Top of Data extract

-- ==== Sys2Proof/Machine/Vector.lean ====
section
/-! DEFINITION. Vector arithmetic, conversion, movement and memory access (R270 to R284): MAJ 0x30 to 0x39. -/

namespace Sys2Proof.Machine

/-! ### Elements, masks and operands -/

/-- Element `k` of width `w` (R270). -/
def vget (x : Vec) (w k : Nat) : Nat := x.toNat / 2 ^ (k * w) % 2 ^ w

/-- A vector of elements of width `w`, element 0 first. -/
def vmake (w : Nat) (l : List Nat) : Vec := BitVec.ofNat 512 (l.foldr (fun e acc => e % 2 ^ w + 2 ^ w * acc) 0)

/-- Whether element `k` of width `w` is active under mask field `m` (R271). -/
def activeAt (s : State) (m : BitVec 3) (w k : Nat) : Bool :=
  decide (k * w / 8 < 4 * s.me.vl) && (m == 0 || bit (getV s m.toNat) k)

/-- The one queue register that vector operand fields name, if any (R274). -/
def queueIn (l : List (BitVec 5)) : Option Nat := (l.find? fun r => decide (16 ≤ r.toNat)).map fun r => r.toNat - 16

/-- Whether the moving slot serves a stream. -/
def onStream (s : State) : Bool :=
  match s.me.status with
  | .stream _ => true
  | _ => false

/-- Read vector operands (R274): a queue among them is popped once for all. The destination queue, when there is one, is plain and has
room; room counts the entry that the instruction itself pops. Answers the values in order. -/
def vread (s : State) (dst : Option (BitVec 5)) (src : List (BitVec 5)) : Except Halt (List Vec × State) := do
  let dq := queueIn dst.toList
  match dq with
  | some q => need (decide ((getQ s q).mode = .plain)) (trapOf 2)
  | none => .ok ()
  match queueIn src with
  | some q =>
    need (!(decide ((getQ s q).mode = .bound) && !onStream s)) (trapOf 2)
    let (e, s') ← popQ s q
    .ok (src.map fun r => if r.toNat < 16 then getV s r.toNat else e, s')
  | none =>
    match dq with
    | some q => need (decide ((getQ s q).ents.length < 4)) (.wait .queue)
    | none => .ok ()
    .ok (src.map fun r => getV s r.toNat, s)

/-- Write a vector destination: a register, or one entry pushed. -/
def vwrite (s : State) (r : BitVec 5) (x : Vec) : State :=
  if r.toNat < 16 then setV s r.toNat x
  else
    let q := getQ s (r.toNat - 16)
    setQ s (r.toNat - 16) { q with ents := q.ents ++ [QEntry.of x] }

/-- What an inactive element of a destination holds: its old value in a register, zero in a queue entry (R271). -/
def oldOf (s : State) (r : BitVec 5) : Vec := if r.toNat < 16 then getV s r.toNat else 0

/-- The elements of width `w` of a result: `g k` where active, else the old element; with the flags of the active ones. -/
def vlanes (s : State) (rd : BitVec 5) (m : BitVec 3) (w : Nat) (g : Nat → Nat × BitVec 6) : Vec × BitVec 6 :=
  let old := oldOf s rd
  let l := (List.range (512 / w)).map fun k => if activeAt s m w k then g k else (vget old w k, 0)
  (vmake w (l.map (·.1)), l.foldl (fun a e => a ||| e.2) 0)

/-- A form that computes element by element on `n` vector sources. -/
def vform (s : State) (vd : BitVec 5) (src : List (BitVec 5)) (m : BitVec 3) (w : Nat) (g : List Nat → Nat × BitVec 6) :
    Host.Outcome State Fault Refusal :=
  cellOnly s do
    let (vs, s') ← vread s (some vd) src
    let (x, fl) := vlanes s vd m w fun k => g (vs.map fun v => vget v w k)
    .ok (retire (raiseFlags (vwrite s' vd x) fl) 4)

/-! ### FP32 lanes -/

/-- A lane operation on two FP32 operands. -/
def lane2 (op : Elem → Elem → Elem × BitVec 6) (l : List Nat) : Nat × BitVec 6 :=
  let (r, fl) := op (elem (l.getD 0 0)) (elem (l.getD 1 0))
  (r.toNat, fl)

/-- A lane operation on one FP32 operand. -/
def lane1 (op : Elem → Elem × BitVec 6) (l : List Nat) : Nat × BitVec 6 :=
  let (r, fl) := op (elem (l.getD 0 0))
  (r.toNat, fl)

/-- Whether an FP32 lane has its sign bit set. -/
def negative (a : Elem) : Bool := bit a 31

/-- VMAX and VMIN: -0 is less than +0, canonical NaN if either input is a NaN (Table 12.1). -/
def vpick (greatest : Bool) (a b : Elem) : Elem × BitVec 6 :=
  let fl := flagIf (isSig (f32 a) || isSig (f32 b)) flNV
  if isNaN (f32 a) || isNaN (f32 b) then (nan32, fl)
  else
    let less := flt (f32 a) (f32 b) || (feq (f32 a) (f32 b) && negative a && !negative b)
    (if less = greatest then b else a, fl)

/-- a x b + d with one rounding, the product negated for VFMS. -/
def vfused (negate : Bool) (a b d : Elem) : Elem × BitVec 6 :=
  toF32 (ffma (if negate then fneg (f32 a) else f32 a) (f32 b) (f32 d))

/-- VABS and VNEG: a sign change; canonical NaN for a NaN, NV for a signalling one. -/
def vsigned (op : Elem → Elem) (a : Elem) : Elem × BitVec 6 :=
  if isNaN (f32 a) then (nan32, flagIf (isSig (f32 a)) flNV) else (op a, 0)

/-! ### Transcendental lanes (R276) -/

/-- Whether the magnitude m x 2^e is at least (or above) num / den. -/
def magAbove (m : Nat) (e : Int) (num den : Nat) (orEqual : Bool) : Bool :=
  let l := m * den * 2 ^ e.toNat
  let r := num * 2 ^ (-e).toNat
  decide (r < l) || (orEqual && l == r)

/-- ln 2 in units of 2^-256. -/
def ln2Fixed : Nat := 80260960185991308862233904206310070533990667611589946606122867505419956976171

/-- e^x for x in units of 2^-256, in the same units: a power of two times a series of 60 terms. -/
def expFixed (x : Nat) : Nat :=
  let r := x % ln2Fixed
  let sum := (List.range 60).foldl (fun (p : Nat × Nat) i => let t := p.1 * r / (2 ^ 256 * (i + 1)); (t, p.2 + t)) (2 ^ 256, 2 ^ 256)
  sum.2 * 2 ^ (x / ln2Fixed)

/-- ln (n / d) for d <= n <= 2 d, in units of 2^-256: twice the inverse hyperbolic tangent of (n - d) / (n + d), by a series of 90 terms. -/
def lnFixed (n d : Nat) : Nat :=
  let z := (n - d) * 2 ^ 256 / (n + d)
  let q := z * z / 2 ^ 256
  2 * ((List.range 90).foldl (fun (p : Nat × Nat) i => (p.1 * q / 2 ^ 256, p.2 + p.1 / (2 * i + 1))) (z, 0)).2

/-- Whether m x 2^e lies within 2 units in the last place of num / den (R276), which is known to 90 bits. -/
def withinTwoUlp (num den m : Nat) (e : Int) : Bool :=
  let d := Int.ofNat (Nat.log2 num) - Int.ofNat (Nat.log2 den)
  let k := if num * 2 ^ (-d).toNat < den * 2 ^ d.toNat then d - 1 else d
  let unit (j : Int) : Nat := 2 ^ (400 + j).toNat
  let a := m * unit e * den
  let b := num * 2 ^ 400
  decide ((a - b) + (b - a) ≤ 2 * unit (max (k - 23) (-149)) * den + num * 2 ^ 310)

/-- A result whose magnitude is num / den, with NX and the flags that follow from it: the free value `b` where it keeps the bound of R276, else the
nearest (DESIGN CHOICE, log entry 8). -/
def inexactLane (neg : Bool) (num den : Nat) (b : Elem) : Elem × BitVec 6 :=
  let kept := match f32 b with | .fin n m e _ => n == neg && withinTwoUlp num den m e | _ => false
  let v := if kept then b else (toF32 (.fin neg (num * 2 ^ 300 / den) (-300) true, 0)).1
  let e := bits v 23 8
  (v, flNX ||| flagIf (e == 0) flUF ||| flagIf (e == 255) flOF)

/-- m x 2^e of an FP32 magnitude, in units of 2^-256. -/
def fixedOf (m : Nat) (e : Int) : Nat := m * 2 ^ (e + 256).toNat

/-- The infinity of a sign. -/
def inf32 (neg : Bool) : Elem := if neg then 0xFF800000 else 0x7F800000

/-- The NaN result of a NaN input. -/
def nanLane (sig : Bool) : Elem × BitVec 6 := (nan32, flagIf sig flNV)

/-- VRCP. -/
def vrcpLane (a : Elem) : Elem × BitVec 6 :=
  match f32 a with
  | .nan sg => nanLane sg
  | .inf n => (if n then 0x80000000 else 0, 0)
  | .fin n m e _ => if m = 0 then (inf32 n, flDZ) else toF32 (frecip n m e, 0)

/-- VRSQ. -/
def vrsqLane (a : Elem) : Elem × BitVec 6 :=
  match f32 a with
  | .nan sg => nanLane sg
  | .inf n => if n then (nan32, flNV) else (0, 0)
  | .fin n m e _ => if m = 0 then (inf32 n, flDZ) else if n then (nan32, flNV) else toF32 (frsqrt m e, 0)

Bottom of Data extract

From the entries, report every line in which the string "width" occurs.

**Result of the exercise:**
/-- Element `k` of width `w` (R270). -/
/-- A vector of elements of width `w`, element 0 first. -/
/-- Whether element `k` of width `w` is active under mask field `m` (R271). -/
/-- The elements of width `w` of a result: `g k` where active, else the old element; with the flags of the active ones. -/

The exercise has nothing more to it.